§ **TASK BRIEF**: Copy nothing from the entries below except the lines from the one containing "n).transfer = q.transfer := rfl" through the one containing "n).stopMark = q.stopMark := rfl", and copy those exactly.

Start of PROVIDED INFORMATION

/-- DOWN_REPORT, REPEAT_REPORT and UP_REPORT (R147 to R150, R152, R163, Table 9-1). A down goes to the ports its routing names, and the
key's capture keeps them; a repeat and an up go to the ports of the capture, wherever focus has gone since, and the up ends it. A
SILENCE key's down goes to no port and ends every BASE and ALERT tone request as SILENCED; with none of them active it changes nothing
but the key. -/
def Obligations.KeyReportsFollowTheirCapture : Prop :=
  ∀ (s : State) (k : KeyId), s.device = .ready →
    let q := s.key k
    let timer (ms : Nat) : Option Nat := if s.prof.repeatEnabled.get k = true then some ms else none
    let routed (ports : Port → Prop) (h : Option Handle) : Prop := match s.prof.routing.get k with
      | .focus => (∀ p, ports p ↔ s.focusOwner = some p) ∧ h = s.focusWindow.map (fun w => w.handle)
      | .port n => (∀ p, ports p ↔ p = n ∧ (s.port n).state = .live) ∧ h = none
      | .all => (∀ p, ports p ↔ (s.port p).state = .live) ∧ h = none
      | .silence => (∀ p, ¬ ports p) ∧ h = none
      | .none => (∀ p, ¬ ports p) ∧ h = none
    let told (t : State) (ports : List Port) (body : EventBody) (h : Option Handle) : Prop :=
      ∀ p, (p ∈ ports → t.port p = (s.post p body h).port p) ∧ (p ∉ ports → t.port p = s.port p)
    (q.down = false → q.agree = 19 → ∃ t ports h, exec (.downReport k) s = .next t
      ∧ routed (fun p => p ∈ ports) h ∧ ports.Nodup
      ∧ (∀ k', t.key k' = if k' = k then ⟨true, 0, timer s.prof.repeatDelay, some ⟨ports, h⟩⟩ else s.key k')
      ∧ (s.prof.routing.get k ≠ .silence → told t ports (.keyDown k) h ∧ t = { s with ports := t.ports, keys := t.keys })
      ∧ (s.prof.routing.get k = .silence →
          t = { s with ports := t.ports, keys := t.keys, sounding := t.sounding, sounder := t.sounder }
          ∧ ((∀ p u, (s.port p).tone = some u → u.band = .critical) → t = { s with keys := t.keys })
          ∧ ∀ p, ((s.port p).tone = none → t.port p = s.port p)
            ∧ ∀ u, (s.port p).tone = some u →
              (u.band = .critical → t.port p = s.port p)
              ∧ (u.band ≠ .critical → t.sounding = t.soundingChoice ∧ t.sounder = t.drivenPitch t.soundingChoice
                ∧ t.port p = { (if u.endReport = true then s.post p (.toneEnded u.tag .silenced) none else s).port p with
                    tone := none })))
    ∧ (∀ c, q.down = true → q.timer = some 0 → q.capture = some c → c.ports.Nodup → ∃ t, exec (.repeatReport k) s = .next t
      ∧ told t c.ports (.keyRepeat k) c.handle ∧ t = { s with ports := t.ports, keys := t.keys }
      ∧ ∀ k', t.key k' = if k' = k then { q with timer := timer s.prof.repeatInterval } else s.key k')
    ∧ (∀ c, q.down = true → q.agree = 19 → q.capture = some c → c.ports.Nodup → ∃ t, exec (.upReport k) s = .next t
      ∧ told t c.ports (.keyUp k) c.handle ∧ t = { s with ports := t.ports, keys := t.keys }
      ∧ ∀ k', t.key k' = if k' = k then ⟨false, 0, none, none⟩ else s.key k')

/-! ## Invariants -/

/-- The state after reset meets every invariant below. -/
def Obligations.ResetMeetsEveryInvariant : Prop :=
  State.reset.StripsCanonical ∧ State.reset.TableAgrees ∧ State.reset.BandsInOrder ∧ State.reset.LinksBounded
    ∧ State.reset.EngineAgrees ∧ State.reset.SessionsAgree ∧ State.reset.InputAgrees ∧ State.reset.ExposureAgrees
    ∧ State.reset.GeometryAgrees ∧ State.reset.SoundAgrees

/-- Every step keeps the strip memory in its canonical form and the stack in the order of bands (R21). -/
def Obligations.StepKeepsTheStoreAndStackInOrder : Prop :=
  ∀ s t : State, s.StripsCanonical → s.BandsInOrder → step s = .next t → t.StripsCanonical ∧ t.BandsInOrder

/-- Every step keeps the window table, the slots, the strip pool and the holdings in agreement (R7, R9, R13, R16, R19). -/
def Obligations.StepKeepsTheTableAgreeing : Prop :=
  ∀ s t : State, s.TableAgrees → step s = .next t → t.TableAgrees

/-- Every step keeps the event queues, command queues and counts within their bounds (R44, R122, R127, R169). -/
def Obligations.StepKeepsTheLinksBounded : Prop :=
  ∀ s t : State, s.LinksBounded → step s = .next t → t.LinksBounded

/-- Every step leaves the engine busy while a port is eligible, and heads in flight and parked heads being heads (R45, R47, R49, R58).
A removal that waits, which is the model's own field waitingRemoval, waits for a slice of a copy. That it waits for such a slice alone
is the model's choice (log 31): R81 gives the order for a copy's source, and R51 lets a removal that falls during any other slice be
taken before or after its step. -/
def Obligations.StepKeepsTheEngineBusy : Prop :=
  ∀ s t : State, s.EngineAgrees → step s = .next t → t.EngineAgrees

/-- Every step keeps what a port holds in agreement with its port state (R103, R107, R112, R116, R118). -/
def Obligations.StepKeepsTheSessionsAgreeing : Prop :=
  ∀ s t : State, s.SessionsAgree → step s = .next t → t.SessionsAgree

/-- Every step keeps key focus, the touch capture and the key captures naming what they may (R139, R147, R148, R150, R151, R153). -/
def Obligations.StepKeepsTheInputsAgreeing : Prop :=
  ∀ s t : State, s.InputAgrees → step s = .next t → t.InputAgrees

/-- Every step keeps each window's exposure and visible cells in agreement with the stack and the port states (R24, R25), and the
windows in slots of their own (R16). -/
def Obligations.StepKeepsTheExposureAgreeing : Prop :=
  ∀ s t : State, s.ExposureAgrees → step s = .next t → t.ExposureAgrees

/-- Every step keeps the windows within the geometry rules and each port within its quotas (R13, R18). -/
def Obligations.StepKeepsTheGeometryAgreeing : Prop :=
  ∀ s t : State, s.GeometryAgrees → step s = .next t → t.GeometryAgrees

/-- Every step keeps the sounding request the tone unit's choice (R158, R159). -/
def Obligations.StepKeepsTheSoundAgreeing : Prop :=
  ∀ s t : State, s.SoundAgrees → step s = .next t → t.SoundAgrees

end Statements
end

End of PROVIDED INFORMATION
Start of PROVIDED INFORMATION

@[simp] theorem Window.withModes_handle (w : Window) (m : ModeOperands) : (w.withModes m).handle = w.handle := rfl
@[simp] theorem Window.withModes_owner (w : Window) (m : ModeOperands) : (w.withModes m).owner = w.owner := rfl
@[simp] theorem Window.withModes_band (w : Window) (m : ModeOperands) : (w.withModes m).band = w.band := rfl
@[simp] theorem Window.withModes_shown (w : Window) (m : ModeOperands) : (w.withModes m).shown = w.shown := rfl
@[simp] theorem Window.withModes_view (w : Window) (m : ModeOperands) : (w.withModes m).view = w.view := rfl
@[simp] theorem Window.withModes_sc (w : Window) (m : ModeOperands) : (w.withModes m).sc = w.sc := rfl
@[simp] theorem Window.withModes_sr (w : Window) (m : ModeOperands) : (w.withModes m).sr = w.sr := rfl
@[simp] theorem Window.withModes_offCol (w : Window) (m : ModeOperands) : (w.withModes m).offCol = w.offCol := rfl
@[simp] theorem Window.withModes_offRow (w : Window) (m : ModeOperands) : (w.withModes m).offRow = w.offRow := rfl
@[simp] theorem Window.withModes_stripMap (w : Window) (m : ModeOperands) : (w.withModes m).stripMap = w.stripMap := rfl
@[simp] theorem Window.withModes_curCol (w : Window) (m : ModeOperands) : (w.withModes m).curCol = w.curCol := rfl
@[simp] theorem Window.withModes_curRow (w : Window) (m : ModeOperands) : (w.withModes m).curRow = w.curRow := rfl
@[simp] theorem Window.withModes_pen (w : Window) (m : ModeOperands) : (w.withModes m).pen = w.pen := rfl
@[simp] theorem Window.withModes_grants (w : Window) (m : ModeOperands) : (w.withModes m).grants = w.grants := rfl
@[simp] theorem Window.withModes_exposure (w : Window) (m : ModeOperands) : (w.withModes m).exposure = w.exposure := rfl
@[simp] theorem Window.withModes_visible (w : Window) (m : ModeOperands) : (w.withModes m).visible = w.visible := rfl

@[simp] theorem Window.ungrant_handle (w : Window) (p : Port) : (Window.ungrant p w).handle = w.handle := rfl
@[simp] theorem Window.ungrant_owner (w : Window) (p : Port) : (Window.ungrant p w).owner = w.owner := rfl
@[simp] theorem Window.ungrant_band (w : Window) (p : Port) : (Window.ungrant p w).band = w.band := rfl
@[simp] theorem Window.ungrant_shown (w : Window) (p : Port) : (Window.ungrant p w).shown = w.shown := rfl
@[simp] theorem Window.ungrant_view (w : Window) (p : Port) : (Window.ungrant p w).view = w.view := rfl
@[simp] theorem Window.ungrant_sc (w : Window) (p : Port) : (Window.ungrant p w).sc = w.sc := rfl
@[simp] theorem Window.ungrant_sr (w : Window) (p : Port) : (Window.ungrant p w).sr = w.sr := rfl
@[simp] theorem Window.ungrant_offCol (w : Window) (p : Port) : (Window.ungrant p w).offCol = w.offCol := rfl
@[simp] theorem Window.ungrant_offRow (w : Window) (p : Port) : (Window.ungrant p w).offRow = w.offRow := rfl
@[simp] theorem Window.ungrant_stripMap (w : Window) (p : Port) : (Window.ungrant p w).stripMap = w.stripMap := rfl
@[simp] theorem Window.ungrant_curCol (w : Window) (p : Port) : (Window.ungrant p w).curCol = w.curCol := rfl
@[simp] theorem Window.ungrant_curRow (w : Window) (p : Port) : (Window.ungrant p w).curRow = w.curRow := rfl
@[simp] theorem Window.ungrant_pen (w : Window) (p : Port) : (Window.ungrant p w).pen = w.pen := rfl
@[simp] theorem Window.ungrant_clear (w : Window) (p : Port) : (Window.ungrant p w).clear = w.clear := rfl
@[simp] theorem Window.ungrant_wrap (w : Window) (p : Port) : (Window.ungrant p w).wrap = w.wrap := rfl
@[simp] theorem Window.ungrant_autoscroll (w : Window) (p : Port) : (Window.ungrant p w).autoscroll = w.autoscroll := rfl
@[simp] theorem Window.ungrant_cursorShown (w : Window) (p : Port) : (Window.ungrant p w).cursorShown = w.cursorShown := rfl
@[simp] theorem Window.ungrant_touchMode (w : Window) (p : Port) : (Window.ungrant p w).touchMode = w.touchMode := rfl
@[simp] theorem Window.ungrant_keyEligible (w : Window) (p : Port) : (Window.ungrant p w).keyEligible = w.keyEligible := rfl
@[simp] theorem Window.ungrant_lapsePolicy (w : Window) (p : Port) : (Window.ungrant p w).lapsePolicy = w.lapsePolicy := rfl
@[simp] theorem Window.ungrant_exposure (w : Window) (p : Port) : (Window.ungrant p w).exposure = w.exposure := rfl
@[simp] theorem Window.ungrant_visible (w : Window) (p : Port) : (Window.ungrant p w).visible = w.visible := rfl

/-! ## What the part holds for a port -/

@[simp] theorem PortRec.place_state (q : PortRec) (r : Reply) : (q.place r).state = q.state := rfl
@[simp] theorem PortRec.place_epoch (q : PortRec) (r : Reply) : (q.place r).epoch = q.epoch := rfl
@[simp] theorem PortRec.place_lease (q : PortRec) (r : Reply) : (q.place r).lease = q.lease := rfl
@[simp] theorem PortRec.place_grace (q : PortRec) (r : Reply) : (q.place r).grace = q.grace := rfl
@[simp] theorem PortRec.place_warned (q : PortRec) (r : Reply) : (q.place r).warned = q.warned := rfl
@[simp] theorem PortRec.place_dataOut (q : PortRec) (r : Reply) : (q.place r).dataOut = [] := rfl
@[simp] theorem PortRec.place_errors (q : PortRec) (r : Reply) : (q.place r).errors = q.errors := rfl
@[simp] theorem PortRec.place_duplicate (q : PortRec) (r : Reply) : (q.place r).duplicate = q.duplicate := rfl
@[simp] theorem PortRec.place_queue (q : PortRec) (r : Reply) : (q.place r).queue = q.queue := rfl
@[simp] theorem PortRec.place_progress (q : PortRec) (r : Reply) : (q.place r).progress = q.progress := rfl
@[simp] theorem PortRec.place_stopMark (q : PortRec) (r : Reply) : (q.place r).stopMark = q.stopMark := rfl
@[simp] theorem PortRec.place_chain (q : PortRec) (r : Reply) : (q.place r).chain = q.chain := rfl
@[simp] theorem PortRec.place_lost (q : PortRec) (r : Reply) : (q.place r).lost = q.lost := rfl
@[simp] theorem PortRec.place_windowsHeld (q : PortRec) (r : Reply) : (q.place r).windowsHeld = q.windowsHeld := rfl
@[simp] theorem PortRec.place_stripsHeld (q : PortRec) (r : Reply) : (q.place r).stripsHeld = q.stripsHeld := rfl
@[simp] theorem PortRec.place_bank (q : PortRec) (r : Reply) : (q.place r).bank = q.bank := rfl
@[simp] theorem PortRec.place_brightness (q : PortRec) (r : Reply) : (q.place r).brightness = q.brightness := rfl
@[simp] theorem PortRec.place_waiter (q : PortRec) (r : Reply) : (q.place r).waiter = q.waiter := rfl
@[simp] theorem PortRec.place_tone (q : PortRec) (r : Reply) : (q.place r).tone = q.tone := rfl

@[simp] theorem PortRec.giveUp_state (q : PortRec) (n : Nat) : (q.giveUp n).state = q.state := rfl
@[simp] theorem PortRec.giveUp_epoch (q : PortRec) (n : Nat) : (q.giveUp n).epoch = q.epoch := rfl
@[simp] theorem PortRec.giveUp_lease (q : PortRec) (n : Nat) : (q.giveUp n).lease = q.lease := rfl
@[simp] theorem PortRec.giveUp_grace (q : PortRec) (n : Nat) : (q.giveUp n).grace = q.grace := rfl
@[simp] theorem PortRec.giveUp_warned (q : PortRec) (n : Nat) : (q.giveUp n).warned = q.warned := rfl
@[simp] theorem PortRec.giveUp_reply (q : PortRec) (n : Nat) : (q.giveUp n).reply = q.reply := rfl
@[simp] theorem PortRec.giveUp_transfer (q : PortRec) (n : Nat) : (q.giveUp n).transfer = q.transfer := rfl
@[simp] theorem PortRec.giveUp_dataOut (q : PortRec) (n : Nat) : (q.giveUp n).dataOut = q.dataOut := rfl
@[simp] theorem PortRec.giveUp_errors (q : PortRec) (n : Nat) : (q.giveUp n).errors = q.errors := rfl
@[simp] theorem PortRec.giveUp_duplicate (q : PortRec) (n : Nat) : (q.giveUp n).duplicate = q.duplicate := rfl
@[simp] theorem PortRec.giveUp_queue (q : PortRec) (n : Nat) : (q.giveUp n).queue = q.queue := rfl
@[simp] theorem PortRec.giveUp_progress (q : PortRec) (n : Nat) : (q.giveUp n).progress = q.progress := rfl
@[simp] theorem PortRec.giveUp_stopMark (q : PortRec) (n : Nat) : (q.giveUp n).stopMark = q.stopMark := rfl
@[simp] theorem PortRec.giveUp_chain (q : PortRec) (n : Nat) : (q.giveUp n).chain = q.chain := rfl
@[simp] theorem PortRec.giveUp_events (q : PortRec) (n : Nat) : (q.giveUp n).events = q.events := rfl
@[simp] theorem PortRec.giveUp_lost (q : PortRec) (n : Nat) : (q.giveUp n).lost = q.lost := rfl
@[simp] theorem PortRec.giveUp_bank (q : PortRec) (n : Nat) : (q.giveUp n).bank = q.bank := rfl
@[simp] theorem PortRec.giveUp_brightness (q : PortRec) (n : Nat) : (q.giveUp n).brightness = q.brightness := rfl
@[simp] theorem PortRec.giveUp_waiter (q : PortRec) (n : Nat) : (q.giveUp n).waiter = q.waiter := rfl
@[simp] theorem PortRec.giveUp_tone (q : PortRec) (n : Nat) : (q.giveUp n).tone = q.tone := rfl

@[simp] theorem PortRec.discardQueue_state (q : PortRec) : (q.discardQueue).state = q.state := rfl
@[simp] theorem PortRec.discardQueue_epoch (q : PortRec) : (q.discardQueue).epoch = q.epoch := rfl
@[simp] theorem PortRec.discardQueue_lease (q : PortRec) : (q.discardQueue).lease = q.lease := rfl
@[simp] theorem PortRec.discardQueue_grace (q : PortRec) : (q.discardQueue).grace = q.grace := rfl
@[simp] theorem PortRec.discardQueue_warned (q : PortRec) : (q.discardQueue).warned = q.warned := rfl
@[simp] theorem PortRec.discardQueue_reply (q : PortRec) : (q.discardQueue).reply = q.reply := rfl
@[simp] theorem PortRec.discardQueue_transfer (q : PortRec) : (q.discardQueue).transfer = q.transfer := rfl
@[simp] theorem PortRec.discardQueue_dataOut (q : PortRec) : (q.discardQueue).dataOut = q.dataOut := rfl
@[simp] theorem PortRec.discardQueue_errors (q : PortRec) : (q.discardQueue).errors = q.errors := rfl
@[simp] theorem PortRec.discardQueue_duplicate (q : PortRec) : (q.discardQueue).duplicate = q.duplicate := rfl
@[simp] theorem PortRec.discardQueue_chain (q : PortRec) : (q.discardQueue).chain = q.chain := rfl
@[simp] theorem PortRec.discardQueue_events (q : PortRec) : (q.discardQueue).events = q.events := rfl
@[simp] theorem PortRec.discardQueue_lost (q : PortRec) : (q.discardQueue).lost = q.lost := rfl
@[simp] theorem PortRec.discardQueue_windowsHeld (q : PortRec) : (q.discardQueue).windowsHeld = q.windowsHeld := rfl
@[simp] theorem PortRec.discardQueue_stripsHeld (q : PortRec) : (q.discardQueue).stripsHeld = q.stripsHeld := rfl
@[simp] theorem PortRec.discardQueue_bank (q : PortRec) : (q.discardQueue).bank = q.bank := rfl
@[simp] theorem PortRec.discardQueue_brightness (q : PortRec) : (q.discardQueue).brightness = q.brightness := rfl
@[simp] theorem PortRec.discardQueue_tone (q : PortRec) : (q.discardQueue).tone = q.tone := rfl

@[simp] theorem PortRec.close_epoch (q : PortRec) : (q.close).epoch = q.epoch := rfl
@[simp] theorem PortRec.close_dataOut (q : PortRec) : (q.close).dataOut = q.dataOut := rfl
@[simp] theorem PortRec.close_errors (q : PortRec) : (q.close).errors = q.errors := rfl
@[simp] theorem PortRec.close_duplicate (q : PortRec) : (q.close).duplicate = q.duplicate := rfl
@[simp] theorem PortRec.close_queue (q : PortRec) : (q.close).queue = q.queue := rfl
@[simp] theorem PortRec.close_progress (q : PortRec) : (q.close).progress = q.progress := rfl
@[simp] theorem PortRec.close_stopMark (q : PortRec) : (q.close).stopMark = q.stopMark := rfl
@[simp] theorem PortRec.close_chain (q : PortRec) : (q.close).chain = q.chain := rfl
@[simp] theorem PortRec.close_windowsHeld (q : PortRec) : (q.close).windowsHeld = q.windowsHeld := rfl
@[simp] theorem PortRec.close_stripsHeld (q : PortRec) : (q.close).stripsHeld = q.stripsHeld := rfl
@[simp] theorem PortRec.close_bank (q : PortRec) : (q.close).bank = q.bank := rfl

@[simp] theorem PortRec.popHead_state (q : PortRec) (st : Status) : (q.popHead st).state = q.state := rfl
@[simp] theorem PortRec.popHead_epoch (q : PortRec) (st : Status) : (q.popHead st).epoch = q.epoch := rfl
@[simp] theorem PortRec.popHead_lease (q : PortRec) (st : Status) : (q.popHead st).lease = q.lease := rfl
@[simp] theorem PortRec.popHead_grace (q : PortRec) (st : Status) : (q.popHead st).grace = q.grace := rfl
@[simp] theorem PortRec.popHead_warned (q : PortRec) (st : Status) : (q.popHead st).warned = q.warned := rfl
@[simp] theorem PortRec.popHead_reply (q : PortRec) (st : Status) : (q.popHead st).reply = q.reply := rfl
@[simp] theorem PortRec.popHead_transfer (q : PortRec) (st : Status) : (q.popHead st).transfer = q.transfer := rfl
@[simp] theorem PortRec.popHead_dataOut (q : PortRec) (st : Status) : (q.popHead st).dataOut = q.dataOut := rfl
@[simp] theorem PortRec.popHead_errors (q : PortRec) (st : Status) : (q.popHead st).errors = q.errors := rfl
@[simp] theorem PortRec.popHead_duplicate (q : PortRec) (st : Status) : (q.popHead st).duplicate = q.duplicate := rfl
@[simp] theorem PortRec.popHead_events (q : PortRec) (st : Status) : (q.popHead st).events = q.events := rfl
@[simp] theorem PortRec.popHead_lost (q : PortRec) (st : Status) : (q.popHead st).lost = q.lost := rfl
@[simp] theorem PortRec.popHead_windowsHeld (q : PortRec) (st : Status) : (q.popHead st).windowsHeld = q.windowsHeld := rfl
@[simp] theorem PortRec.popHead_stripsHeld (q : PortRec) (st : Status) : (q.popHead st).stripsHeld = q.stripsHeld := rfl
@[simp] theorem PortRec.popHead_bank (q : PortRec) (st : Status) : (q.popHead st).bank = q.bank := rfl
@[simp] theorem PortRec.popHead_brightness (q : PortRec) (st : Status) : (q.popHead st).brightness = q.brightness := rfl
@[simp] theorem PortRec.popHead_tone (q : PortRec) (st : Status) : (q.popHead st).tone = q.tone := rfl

End of PROVIDED INFORMATION

§ **RESULT OF THIS EXERCISE**:
@[simp] theorem PortRec.giveUp_transfer (q : PortRec) (n : Nat) : (q.giveUp n).transfer = q.transfer := rfl
@[simp] theorem PortRec.giveUp_dataOut (q : PortRec) (n : Nat) : (q.giveUp n).dataOut = q.dataOut := rfl
@[simp] theorem PortRec.giveUp_errors (q : PortRec) (n : Nat) : (q.giveUp n).errors = q.errors := rfl
@[simp] theorem PortRec.giveUp_duplicate (q : PortRec) (n : Nat) : (q.giveUp n).duplicate = q.duplicate := rfl
@[simp] theorem PortRec.giveUp_queue (q : PortRec) (n : Nat) : (q.giveUp n).queue = q.queue := rfl
@[simp] theorem PortRec.giveUp_progress (q : PortRec) (n : Nat) : (q.giveUp n).progress = q.progress := rfl
@[simp] theorem PortRec.giveUp_stopMark (q : PortRec) (n : Nat) : (q.giveUp n).stopMark = q.stopMark := rfl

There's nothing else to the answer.